Aún con sus problemas, todas estas opciones pueden y deben ser incorporadas
selectivamente a un pensamiento económico de izquierda consciente de sus
condiciones y capaz de participar en los debates actuales. Con ánimo más
polémico que programático, cierro este este texto con una necesariamente
incompleta lista de bases y puntos de partida para ese pensamiento:



- La economía es una ciencia social legítima. Responder a sus pretensiones
de ciencia exacta (ya en reflujo, hay que decirlo) con una desautorización
en bloque es un juego de suma cero intelectual. Tampoco parece lícito
exigirle deconstrucciones, toda vez que ningún psicoanalista o doctor en
estudios culturales toleraría que le exigieran falsabilidad a sus premisas o
cuantificación de variables.



- Las restricciones materiales existen. Durante años se criticó al
«principio de escasez» como una entelequia que naturalizaba la privatización
de lo común. La actual crisis climática nos confronta con una escasez de
recursos estructural e innegable.



- Todos somos agentes de mercado, como consumidores y/o productores. La
necesaria crítica al «mercado» como actor autoconsciente e infalible no
puede obviar el efecto de conductas agregadas. Y reemplazar al ficticio homo
oeconomicus de Alfred Marshall por el aún más ficticio homo solidaricus de
la economía social es desconocer buena parte de las prácticas económicas
concretas de la sociedad.



- América Latina necesita crecer. Sus deficiencias sociales e
infraestructurales no pueden ser compensadas por prácticas locales de
economía reproductiva, y el volumen de capital acumulado en la región no
permite resolverlas con una distribución sin crecimiento previo o
simultáneo.



- El Estado no es la sociedad.  Es un factor irremplazable de la gestión
económica, pero pretender que reemplace a todos los agentes privados es
atribuirle la misma infalibilidad que la ortodoxia le asigna al mercado; por
otro lado, asignarle un rol constantemente conflictivo y movilizador aborta
toda capacidad de gestión.



- El Excel no es el territorio. La necesaria formalización de los datos y
las políticas económicas debe complementarse con una igualmente necesaria
atención a las condiciones políticas, ambientales y culturales sobre la que
se desplegarán, lo que requiere la colaboración de varias disciplinas. Es
tan inútil negar a la economía como al mundo que habita.

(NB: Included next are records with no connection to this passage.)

-- ==== Sys2Proof/Decode.lean ====
section
/-! DEFINITION. The decoder and the encoder of instruction words (R173 to R191). Decoding is total: it refuses an unassigned opcode and an illegal word by name. -/

namespace Sys2Proof

/-- Why a word is no instruction. -/
inductive Reject where
  /-- fewer than eight bytes were given -/
  | short
  /-- the opcode is unassigned (R182 item 1, R190, R191) -/
  | unassigned
  /-- an assigned opcode with fields that R182 refuses -/
  | illegal
  deriving DecidableEq, Repr

/-- The nine patterns of an operand field (R180). -/
def decodeOpnd (f : BitVec 9) : Opnd :=
  if f.getLsbD 8 then
    (if f.getLsbD 7 then
      (if f.getLsbD 6 then .sp (f.extractLsb' 0 6) else .imm (f.extractLsb' 0 6))
     else if f.getLsbD 6 then
      (if f.getLsbD 5 then
        (if f.getLsbD 4 then
          (if f.getLsbD 3 then .k (f.extractLsb' 0 3) else .g (f.extractLsb' 0 3))
         else if f.getLsbD 3 then .res (f.extractLsb' 0 3) else .m (f.extractLsb' 0 3))
       else .a (f.extractLsb' 0 5))
     else .s (f.extractLsb' 0 6))
  else .v (f.extractLsb' 0 8)

/-- An operand field from its pattern (R180). -/
def encodeOpnd : Opnd → BitVec 9
  | .v n => 0#1 ++ n
  | .s n => 0b100#3 ++ n
  | .a n => 0b1010#4 ++ n
  | .m n => 0b101100#6 ++ n
  | .res n => 0b101101#6 ++ n
  | .g n => 0b101110#6 ++ n
  | .k n => 0b101111#6 ++ n
  | .imm n => 0b110#3 ++ n
  | .sp c => 0b111#3 ++ c

/-- Row 0x00 of the F-format map (R190). -/
def fRowMove : List (BitVec 9 × (FWord → Instr)) :=
  [(0x000, .mov),
   (0x001, .mat),
   (0x002, .aff),
   (0x003, .dem),
   (0x004, .dema),
   (0x005, .elect),
   (0x006, .vote),
   (0x007, .kset),
   (0x008, .kop)]

/-- Row 0x02 of the F-format map (R190). -/
def fRowInteger : List (BitVec 9 × (FWord → Instr)) :=
  [(0x020, .iadd),
   (0x021, .isub),
   (0x022, .imul),
   (0x023, .imulh),
   (0x024, .imad),
   (0x025, .ishl),
   (0x026, .ishr),
   (0x027, .isar),
   (0x028, .iand),
   (0x029, .ior),
   (0x02A, .ixor),
   (0x02B, .imin),
   (0x02C, .imax),
   (0x02D, .icmp),
   (0x02E, .sel),
   (0x02F, .popc)]

/-- Row 0x03 of the F-format map (R190). -/
def fRowInteger2 : List (BitVec 9 × (FWord → Instr)) :=
  [(0x030, .clz),
   (0x031, .brev),
   (0x032, .bfe),
   (0x033, .bfi),
   (0x034, .lea),
   (0x035, .idot4)]

/-- Row 0x04 of the F-format map (R190). -/
def fRowFloat : List (BitVec 9 × (FWord → Instr)) :=
  [(0x040, .fadd),
   (0x041, .fsub),
   (0x042, .fmul),
   (0x043, .ffma),
   (0x044, .fmin),
   (0x045, .fmax),
   (0x046, .fcmp),
   (0x047, .frcp),
   (0x048, .frsq),
   (0x049, .fsqrt),
   (0x04A, .fexp2),
   (0x04B, .flog2),
   (0x04C, .fsin),
   (0x04D, .fcos),
   (0x04E, .ftanh),
   (0x04F, .fdiv)]

/-- Row 0x05 of the F-format map (R190). -/
def fRowConvert : List (BitVec 9 × (FWord → Instr)) :=
  [(0x050, .frnd),
   (0x051, .f2i),
   (0x052, .i2f),
   (0x053, .fcvt),
   (0x054, .hadd2),
   (0x055, .hmul2),
   (0x056, .hfma2),
   (0x057, .fclass)]

/-- Row 0x06 of the F-format map (R190). -/
def fRowNarrow : List (BitVec 9 × (FWord → Instr)) :=
  [(0x060, .cvt8),
   (0x061, .cvt4),
   (0x062, .xpand),
   (0x063, .unpk8),
   (0x064, .mxdot),
   (0x065, .scdec),
   (0x066, .scenc),
   (0x067, .srnd)]

/-- Row 0x07 of the F-format map (R190). -/
def fRowLanes : List (BitVec 9 × (FWord → Instr)) :=
  [(0x070, .shfl),
   (0x071, .cmpx),
   (0x072, .scan),
   (0x073, .ired),
   (0x074, .redmaxi),
   (0x075, .matchLanes)]

/-- Row 0x08 of the F-format map (R190). -/
def fRowMoment : List (BitVec 9 × (FWord → Instr)) :=
  [(0x080, .minit),
   (0x081, .mupd),
   (0x082, .mmrg),
   (0x083, .mred),
   (0x084, .mdrain),
   (0x085, .mnorm),
   (0x086, .mld),
   (0x087, .mst),
   (0x088, .mdecay)]

/-- Row 0x0A of the F-format map (R190). -/
def fRowMemory : List (BitVec 9 × (FWord → Instr)) :=
  [(0x0A0, .ld),
   (0x0A1, .st),
   (0x0A2, .ldl),
   (0x0A3, .stl),
   (0x0A4, .atom),
   (0x0A5, .atoml),
   (0x0A6, .fence),
   (0x0A7, .mwait),
   (0x0A8, .waitstamp),
   (0x0A9, .pref)]

/-- Row 0x0C of the F-format map (R190). -/
def fRowOrder : List (BitVec 9 × (FWord → Instr)) :=
  [(0x0C0, .rsig),
   (0x0C1, .rwait),
   (0x0C2, .ordrd),
   (0x0C3, .ordwr),
   (0x0C4, .itq),
   (0x0C5, .rand),
   (0x0C6, .mile)]

/-- Row 0x0D of the F-format map (R190). -/
def fRowSync : List (BitVec 9 × (FWord → Instr)) :=
  [(0x0D0, .barinit),
   (0x0D1, .bar),
   (0x0D2, .bararv),
   (0x0D3, .barwt),
   (0x0D4, .barl),
   (0x0D5, .cross),
   (0x0D6, .waitev),
   (0x0D7, .setev),
   (0x0D8, .launch)]

/-- Row 0x0E of the F-format map (R190). -/
def fRowEngine : List (BitVec 9 × (FWord → Instr)) :=
  [(0x0E0, .copy),
   (0x0E1, .copyp),
   (0x0E2, .copym),
   (0x0E3, .slotfree),
   (0x0E4, .bccr),
   (0x0E5, .coll)]

/-- Row 0x0F of the F-format map (R190). -/
def fRowMatrix : List (BitVec 9 × (FWord → Instr)) :=
  [(0x0F0, .mma),
   (0x0F1, .mmas),
   (0x0F2, .azero),
   (0x0F3, .accst),
   (0x0F4, .accld),
   (0x0F5, .accstat)]

/-- Row 0x10 of the F-format map (R190). -/
def fRowPriv : List (BitVec 9 × (FWord → Instr)) :=
  [(0x100, .csrr),
   (0x101, .csrw),
   (0x102, .tlbinv),
   (0x103, .ctxsv),
   (0x104, .ctxld),
   (0x105, .cacheop),
   (0x106, .perfr)]
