/-- Where the step has put the execution of a word: the core, slot and convoy, the active set and the address (R42, R43). -/
structure Focus where
  core : Nat
  slot : Nat
  convoy : Nat
  active : Mask
  addr : Pc
  deriving DecidableEq, Repr

/-- A soft error that strikes (R63, R64, R320, R321, R376): a register cell, a byte of local store, an accumulator tile, a byte of device memory, whose 32-byte sector can then not be corrected, a read of local store or of a tile that was corrected, or one more on an error counter of the module. -/
inductive Upset where
  | cell (convoy : Nat) (x : ErrCell)
  | store (block : Nat) (second : Bool) (off : Nat)
  | tile (core n : Nat)
  | memory (pa : Nat)
  | corrected (core : Nat)
  | counted (n : Nat)
  deriving DecidableEq, Repr

/-- The hub (21, 22, 23). `scans` are the spilled waiters that a SET has found and the scan of the memory-backed list has still to release, by convoy and instant of entry (R336); `freedAt` is the cycle of the last block end (R340, R345); `window` is the size of the memory window (R359); `goodAt` is the cycle of power-good (R363); `bootFlash` and `bootSlot` are the flash and its active slot as power-good found them, and then the slot whose firmware runs (R366, R368); `loaded` counts the microcode images that the firmware has loaded (R368); `ckLines` are lines of a checkpoint that have been read before their chunk (R372). -/
structure Hub where
  queues : List Queue
  nextId : Nat
  events : List Nat
  waitListAt : Nat
  waitListSize : Nat
  scans : List (Nat × Nat)
  freedAt : Option Nat
  roots : List W64
  fqbase : W64
  fqctl : W64
  fqCount : Nat
  fqWaiting : List EngineFault
  migrations : List Migration
  comms : List (Option Comm)
  early : List Chunk
  nodes : List (Nat × Nat × Nat)
  reduces : List Reduce
  posted : List Posted
  svcProgram : W64
  ownModule : Nat
  portMasks : List (BitVec 16)
  ports : List Bool
  domsetAt : Option Nat
  ready : W64
  errsum : W64
  mwbase : W64
  window : Nat
  ckstat : W64
  mbarg : List W64
  mbstat : W64
  mbcmd : Option (Byte × BitVec 16)
  attesting : Option (BitVec 16)
  cap : Nat
  counters : List W64
  flash : List FlashSlot
  activeSlot : Nat
  bootFlash : List FlashSlot
  bootSlot : Nat
  blob : Blob
  loaded : Nat
  log : List LogEntry
  ckHost : Nat
  ckRestore : Bool
  ckLines : List (Nat × List Byte)
  tripped : Bool
  powered : Bool
  goodAt : Nat
  deriving DecidableEq, Repr

/-- The whole module, and what is in flight; `memErrs` are the 32-byte sectors of device memory with an uncorrectable error (R376). The fields from outputs on are the model's own (assumption logs 1, 7 and 35): what goes out, what is to come in on the two host links, from other agents and as soft errors, which agent moves next, and, within a step, the slots in which words with Y have completed by a release, with the words' addresses (R83). -/
structure State where
  convoys : List Convoy
  blocks : List Block
  launches : List Launch
  cores : List Core
  mem : Memory
  memErrs : List Nat
  accesses : List Access
  squares : List SquareCopy
  dieTlbs : List (List TlbEntry)
  copies : List CopyOp
  colls : List Coll
  services : List ServiceOp
  hub : Hub
  clock : Nat
  outputs : List Output
  nextAccess : Nat
  steps : Nat
  turn : Nat
  yields : List (Nat × Nat × Pc)
  links : List (List HostAccess)
  inputs : List Instr
  outside : List (Nat × List Byte)
  upsets : List Upset
  focus : Option Focus
  deriving DecidableEq, Repr

/-- Why the machine stops. -/
inductive Fault where
  /-- Raised by the meaning of an instruction word when no convoy is executing it. It never comes from step, which sets the focus first; safe. -/
  | noIssue
  deriving DecidableEq, Repr

/-- Why an instruction is turned away. -/
inductive Refusal where
  /-- Raised by an arm of exec whose instruction has no meaning in the model; safe. -/
  | notModelled (mnemonic : String)
  deriving DecidableEq, Repr

def Moment.zero : Moment := { m2 := 0, mean := 0, w := 0, n := 0 }
def Affine.zero : Affine := { base := 0, stride := 0 }
def TrapRegs.zero : TrapRegs := { cause := 0, pc := 0, addr := 0, mask := 0, act := 0, status := 0 }
def LocalStore.empty : LocalStore := { mem := [], marks := [], arrivals := [], errs := [] }

def Slot.closed : Slot :=
  { launch := none, positions := [], timer := 0, backward := false, handover := none, watchdog := 0, mark := 0, ready := 0, pending := none }

def Tile.free : Tile := { claim := none, err := false, bad := false, acc := List.replicate 4096 0 }

/-- A core when the module leaves reset (R313; assumption logs 2 and 3). -/
def Core.reset : Core :=
  { enabled := true, tvec := 0, perfen := 0, wdctl := 0, secnt := 0,
    perfsel := List.replicate 8 0, perf := List.replicate 8 0,
    seqs := List.replicate 4 { last := 7, next := 0 },
    slots := List.replicate 32 Slot.closed,
    l1 := [], storeFloor := [], tlb := [], ibuf := [],
    tiles := List.replicate 8 Tile.free, queue := [], free := [], current := [] }

def Queue.reset : Queue := { rbase := 0, qctl := 0, tail := 0, head := 0, fifo := [], entered := none, stale := false }

def Migration.reset : Migration := { msrc := 0, mdst := 0, mctl := 0, frame := [] }

/-- The configuration blob in flash (R369; assumption log 3). -/
def Blob.default : Blob :=
  { cores := BitVec.allOnes 256, ports := BitVec.allOnes 16, window := 2 ^ 38, cap := 1500,
    tvec := 0, wdctl := 0, perfen := 0 }

def FlashSlot.default : FlashSlot := { blob := [], firmware := [], genuine := true, config := Blob.default }

/-- The hub when the module leaves reset. -/
def Hub.reset : Hub :=
  { queues := List.replicate 16 Queue.reset, nextId := 1, events := [], waitListAt := 0, waitListSize := 0, scans := [], freedAt := none,
    roots := List.replicate 17 0, fqbase := 0, fqctl := 0, fqCount := 0, fqWaiting := [],
    migrations := List.replicate 4 Migration.reset, comms := List.replicate 64 none, early := [], nodes := [], reduces := [], posted := [], svcProgram := 0,
    ownModule := 0, portMasks := List.replicate 64 0, ports := List.replicate 16 false, domsetAt := none,
    ready := 0, errsum := 0, mwbase := 0, window := 2 ^ 28, ckstat := 0, mbarg := List.replicate 6 0, mbstat := 0,
    mbcmd := none, attesting := none, cap := 1500, counters := List.replicate 6 0,
    flash := [FlashSlot.default, FlashSlot.default], activeSlot := 0,
    bootFlash := [FlashSlot.default, FlashSlot.default], bootSlot := 0, blob := Blob.default, loaded := 0, log := [],
    ckHost := 0, ckRestore := false, ckLines := [], tripped := false, powered := true, goodAt := 0 }

/-- The machine right after reset: no work, memory with nothing listed, every register at its reset value. -/
def State.reset : State :=
  { convoys := [], blocks := [], launches := [], cores := List.replicate 256 Core.reset,
    mem := [], memErrs := [], accesses := [], squares := [], dieTlbs := List.replicate 4 [], copies := [], colls := [], services := [],
    hub := Hub.reset, clock := 0, outputs := [], nextAccess := 0,
    steps := 0, turn := 0, yields := [], links := [[], []], inputs := [], outside := [], upsets := [], focus := none }

end Sys2Proof.Machine
end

La izquierda ha recorrido un largo camino desde los debates sobre la ley del
valor. Fue un periplo enriquecedor en el que se discutieron la eficacia del
mercado, las particularidades locales, las prácticas subalternas, los
efectos ambientales del desarrollo, la noción de crecimiento y el concepto
mismo de economía. Pero el mundo es redondo y llegamos al punto de partida:
en el horizonte se ve a Marx de espaldas, es necesario volver a pensar en la
creación de valor. A menos que queramos ser terraplanistas económicos. 



* Alejandro Galliano, es docente en la Universidad de Buenos Aires (UBA) y
colaborador habitual de las revistas Crisis, La Vanguardia y Panamá. Publicó
Los dueños del futuro. Vida y obra, secretos y mentiras de los empresarios
del siglo XXI (con Hernán Vanoli, Planeta, Buenos Aires, 2017) y ¿Por qué el
capitalismo puede soñar y nosotros no? Breve manual de las ideas de
izquierda para pensar el futuro (Siglo XXI, Buenos Aires, 2020).